Here's Metrostudy chief economist and director of consulting Brad Hunter's take on home building's second-half "Pause" in 2013. In part, Hunter offers plausible reasons for its occurrence. More importantly, he's got a cautionary tale of the "be careful what you wish for" variety. All those lots you picked up in the past 12 months? Some of them you probably overpaid a pretty penny for. Now what?
Hunter is quoted below:
Metrostudy's latest nationwide study reveals that housing starts rose in most markets in the third quarter, but the trends were mixed among markets. A late-summer/early fall drop in sales (referred to on quarterly earnings calls as the "pause") was evident in Metrostudy's local market research. The slowdown in sales was accompanied by a rise in home purchase cancellations, although traffic (the flow of people through builder showrooms) has risen compared with the same time periods last year.
This release is a high-level summary of findings from: 1) the latest quarterly subdivision-level, in-field count by Metrostudy's 350 field researchers, 2) the findings of more than 200 site-specific feasibility studies completed by the firm so far in 2013, and 3) proprietary weekly surveys of traffic and sales.
The latest study shows that the 3Q "gainers" include a number of second-tier markets, while the "decliners" were concentrated in the volatile boom-bust markets. Examples of "gainers" are (showing quarter-on quarter 3Q change in total housing starts):
Nashville has been hot this year. We have done more feasibility studies in Nashville than in just about any other market in the country.
In the case of South Florida, the decline was heavily driven by a single project (Aventura Isles), in which the builder built a large number of homes in the second quarter. Although the "pause" did affect Southwest Florida quite strongly, the decline in Southeast Florida was not due to a reduction in demand in the market.
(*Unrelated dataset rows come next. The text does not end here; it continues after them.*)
-- ==== Sys2Proof/Laws/KeptReset.lean ====
section
/-! SUPPORT. Laws/KeptReset.lean: what the operations of Machine/Reset.lean keep. -/

namespace Sys2Proof.Machine

set_option linter.unusedTactic false
set_option linter.unreachableTactic false

theorem recharge_kept {s₀ s : State} (hK : Kept s₀ s) : Kept s₀ (recharge s) := by
  unfold recharge
  repeat' first
    | with_reducible first
      | assumption | apply setFs_kept
    | dsimp only

theorem taskResetRegs_kept {s₀ s : State} (e sl : Nat) (hK : Kept s₀ s) : Kept s₀ (taskResetRegs s e sl) := by
  unfold taskResetRegs
  repeat' first
    | with_reducible first
      | assumption | apply setFs_kept | apply kept_ite
    | dsimp only | split

theorem resetTasks_kept {s₀ s : State} (es : List Nat) (hK : Kept s₀ s) : Kept s₀ (resetTasks s es) := by
  unfold resetTasks
  repeat' first
    | with_reducible first
      | assumption | intro _ | apply taskResetRegs_kept | apply kept_ite | apply foldl_kept | apply foldl_pair_kept
    | dsimp only | split | fail_if_no_progress with_reducible refine kept_mk ?_ rfl ?_ ?_ ?_ rfl | exact Nat.le_refl _ | exact Nat.zero_le _

theorem resetLoops_kept {s₀ s : State} (p : Nat → Bool) (hK : Kept s₀ s) : Kept s₀ (resetLoops s p) := by
  unfold resetLoops
  repeat' first
    | with_reducible first
      | assumption | intro _ | apply kept_ite
    | dsimp only | split | fail_if_no_progress with_reducible refine kept_mk ?_ rfl ?_ ?_ ?_ rfl | exact Nat.le_refl _ | exact Nat.zero_le _

theorem clearLatencies_kept {s₀ s : State} (hK : Kept s₀ s) : Kept s₀ (clearLatencies s) := by
  unfold clearLatencies
  repeat' first
    | with_reducible first
      | assumption | intro _
    | dsimp only | split | fail_if_no_progress with_reducible refine kept_mk ?_ rfl ?_ ?_ ?_ rfl | exact Nat.le_refl _ | exact Nat.zero_le _

theorem scarfL3_kept {s₀ s : State} (hK : Kept s₀ s) : Kept s₀ (scarfL3 s) := by
  unfold scarfL3
  repeat' first
    | with_reducible first
      | assumption | intro _ | apply sendMsg_kept | apply kept_ite | apply foldl_kept | apply foldl_pair_kept
    | dsimp only | split | fail_if_no_progress with_reducible refine kept_mk ?_ rfl ?_ ?_ ?_ rfl | exact Nat.le_refl _ | exact Nat.zero_le _
    | exact List.length_filter_le _ _ | (apply Nat.le_of_eq; simp; done) | (simp; done) | (rw [(by assumption : _ = _ :: _)]; exact Nat.le_refl _)

theorem updPool_kept {s₀ s : State} (hK : Kept s₀ s) : Kept s₀ (updPool s) := by
  unfold updPool
  repeat' first
    | with_reducible first
      | assumption | intro _ | apply setFs_kept | apply kept_ite | apply foldl_kept | apply foldl_pair_kept
    | dsimp only | split

theorem updBb_kept {s₀ s : State} (hK : Kept s₀ s) : Kept s₀ (updBb s) := by
  unfold updBb
  repeat' first
    | with_reducible first
      | assumption | intro _ | apply setF_kept | apply foldl_kept
    | dsimp only

theorem initPools_kept {s₀ s : State} (hK : Kept s₀ s) : Kept s₀ (initPools s) := by
  unfold initPools
  repeat' first
    | with_reducible first
      | assumption | intro _ | apply setFs_kept | apply updPool_kept | apply updBb_kept | apply foldl_kept | apply foldl_pair_kept
    | dsimp only | split | fail_if_no_progress with_reducible refine kept_mk ?_ rfl ?_ ?_ ?_ rfl | exact Nat.le_refl _ | exact Nat.zero_le _

theorem resetL3_kept {s₀ s : State} (hK : Kept s₀ s) : Kept s₀ (resetL3 s) := by
  unfold resetL3
  repeat' first
    | with_reducible first
      | assumption | intro _ | apply initPools_kept | apply resetFe_kept | apply resetTasks_kept | apply resetLoops_kept | apply clearLatencies_kept | apply scarfL3_kept
    | dsimp only | split | fail_if_no_progress with_reducible refine kept_mk ?_ rfl ?_ ?_ ?_ rfl | exact Nat.le_refl _ | exact Nat.zero_le _
    | exact List.length_filter_le _ _ | (apply Nat.le_of_eq; simp; done) | (simp; done) | (rw [(by assumption : _ = _ :: _)]; exact Nat.le_refl _)

theorem resetL2_kept {s₀ s : State} (hK : Kept s₀ s) : Kept s₀ (resetL2 s) := by
  unfold resetL2
  repeat' first
    | with_reducible first
      | assumption | intro _ | apply kept_ite
    | dsimp only | split | fail_if_no_progress with_reducible refine kept_mk ?_ rfl ?_ ?_ ?_ rfl | exact Nat.le_refl _ | exact Nat.zero_le _

theorem resetL1_kept {s₀ s : State} (h : Kept s₀ s) : Kept s₀ (resetL1 s) := by
  refine kept_core h (fun k => k) (fun k => ?_) (fun k => k) rfl (Nat.le_refl _) (Nat.le_refl _)
  unfold clocksWf resetL1 at *
  simp only [Bool.and_eq_true, decide_eq_true_eq] at k ⊢
  exact ⟨⟨⟨by decide, by decide⟩, by decide⟩, k.2⟩

theorem resetL0_kept {s₀ s : State} (h : Kept s₀ s) : Kept s₀ (resetL0 s) := by
  refine kept_core h (fun k => k) (fun k => ?_) (fun k => ?_) rfl (Nat.le_refl _) (Nat.le_refl _)
  · unfold clocksWf resetL0 at *
    simp only [Bool.and_eq_true, decide_eq_true_eq] at k ⊢
    exact ⟨k.1, by decide⟩
  · unfold queuesWf resetL0 at *
    simp only [Bool.and_eq_true, decide_eq_true_eq] at k ⊢
    exact ⟨⟨by decide, by decide⟩, k.2⟩

theorem wipeSecure_kept {s₀ s : State} (hK : Kept s₀ s) : Kept s₀ (wipeSecure s) := by
  unfold wipeSecure
  repeat' first
    | with_reducible first
      | assumption | apply setF_kept | apply startTime_kept | apply kept_ite
    | dsimp only | split | fail_if_no_progress with_reducible refine kept_mk ?_ rfl ?_ ?_ ?_ rfl | exact Nat.le_refl _ | exact Nat.zero_le _

theorem macIdle_kept {s₀ s : State} (hK : Kept s₀ s) : Kept s₀ (macIdle s) := by
  unfold macIdle
  repeat' first
    | with_reducible first
      | assumption | intro _ | apply setB_kept | apply foldl_kept | apply foldl_pair_kept
    | dsimp only | split

theorem showVmain_kept {s₀ s : State} (hK : Kept s₀ s) : Kept s₀ (showVmain s) := by
  unfold showVmain
  repeat' first
    | with_reducible first
      | assumption | intro _ | apply setFs_kept
    | dsimp only | split

theorem applyLevel_kept {s₀ s : State} (l : Nat) (hK : Kept s₀ s) : Kept s₀ (applyLevel s l) := by
  unfold applyLevel
  repeat' first
    | with_reducible first
      | assumption | intro _ | apply incF_kept | apply resetRegs_kept | apply setF_kept | apply recharge_kept | apply resetL3_kept
      | apply resetL2_kept | apply resetL1_kept | apply resetL0_kept | apply wipeSecure_kept | apply macIdle_kept | apply showVmain_kept
      | apply kept_ite
    | dsimp only | split

theorem recordSource_kept {s₀ s : State} (i : Nat) (hK : Kept s₀ s) : Kept s₀ (recordSource s i) := by
  unfold recordSource
  repeat' first
    | with_reducible first
      | assumption | apply latchF_kept | apply kept_ite
    | dsimp only | split

theorem startReleases_kept {s₀ s : State} (m : Nat) (hK : Kept s₀ s) : Kept s₀ (startReleases s m) := by
  unfold startReleases
  repeat' first
    | with_reducible first
      | assumption | intro _ | apply startTime_kept | apply kept_ite | apply foldl_kept | apply foldl_pair_kept
    | dsimp only | split

theorem holdDomains_kept {s₀ s : State} (l : Nat) (hK : Kept s₀ s) : Kept s₀ (holdDomains s l) := by
  unfold holdDomains
  repeat' first
    | with_reducible first
      | assumption | apply setF_kept | apply startReleases_kept
    | dsimp only | fail_if_no_progress with_reducible refine kept_mk ?_ rfl ?_ ?_ ?_ rfl | exact Nat.le_refl _ | exact Nat.zero_le _

theorem warmMemories_kept {s₀ s : State} (hK : Kept s₀ s) : Kept s₀ (warmMemories s) := by
  unfold warmMemories
  repeat' first
    | with_reducible first
      | assumption | apply setF_kept | apply setFs_kept | apply kept_ite
    | dsimp only | split

theorem beginReset_kept {s₀ s : State} (l : Nat) (held : Bool) (hK : Kept s₀ s) : Kept s₀ (beginReset s l held) := by
  unfold beginReset
  repeat' first
    | with_reducible first
      | assumption | apply startTime_kept | apply applyLevel_kept | apply holdDomains_kept | apply warmMemories_kept | apply kept_ite
    | dsimp only | split | fail_if_no_progress with_reducible refine kept_mk ?_ rfl ?_ ?_ ?_ rfl | exact Nat.le_refl _ | exact Nat.zero_le _

theorem assertReset_kept {s₀ s : State} (i : Nat) (held : Bool) (hK : Kept s₀ s) : Kept s₀ (assertReset s i held) := by
  unfold assertReset
  repeat' first
    | with_reducible first
      | assumption | intro _ | apply incF_kept | apply incSatF_kept | apply resetRegs_kept | apply setF_kept | apply startTime_kept
      | apply recordSource_kept | apply beginReset_kept | apply kept_ite
    | dsimp only | split | fail_if_no_progress with_reducible refine kept_mk ?_ rfl ?_ ?_ ?_ rfl | exact Nat.le_refl _ | exact Nat.zero_le _

end Sys2Proof.Machine
end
Is it really a "pause," or is it a sign that we are near the "top"? In order to answer this, we have to examine what caused the drop in sales. In our view, the factors are: 1) overly-aggressive home price increases, 2) the recent mortgage rate spike, 3) a drop in consumer confidence due to job markets and fiscal/debt problems, 4) the "pulling forward" of demand by the first half of the year that normally would have materialized in the second half, and, 5) the return of normal seasonal fluctuations that had been obscured by the secular up-trends and down-trends of the past seven years. Based upon these five factors, Metrostudy finds it likely that demand will continue upward in 2014.
The only factor in this list of five that could precipitate a long-term downtrend is mortgage rates, but mortgage rates are not going to go up sharply next year, so that is more of a long-term problem.
Demand is likely to continue to grow, but the rate of increase in home prices will likely be slower than in the first half of 2013.
The market was so strong in the first half of the year, that "everything worked." All the land deals worked --on paper-- because consumers were willing to pay prices that were going up 15% to 20% a year in "A" submarkets... about eight times as fast as incomes were going up in those submarkets.
Now, we are hearing about a new sense of caution among builder-developers, and about some land deals being dropped.
To paraphrase Warren Buffet, a rising tide lifts all boats, but.. when the tide goes out, you find out who's been swimming naked. "Caught Swimming Naked" is a good analogy, because pretty soon, builders who paid too much in 2013 for land might be caught with their BOTTOM LINE exposed in 2015/16.
Our conclusion is one of cautious optimism. Demand is still rising, and it is still a good time to open new residential developments, but it is now time to base land decisions on solid market research, on both demand and supply.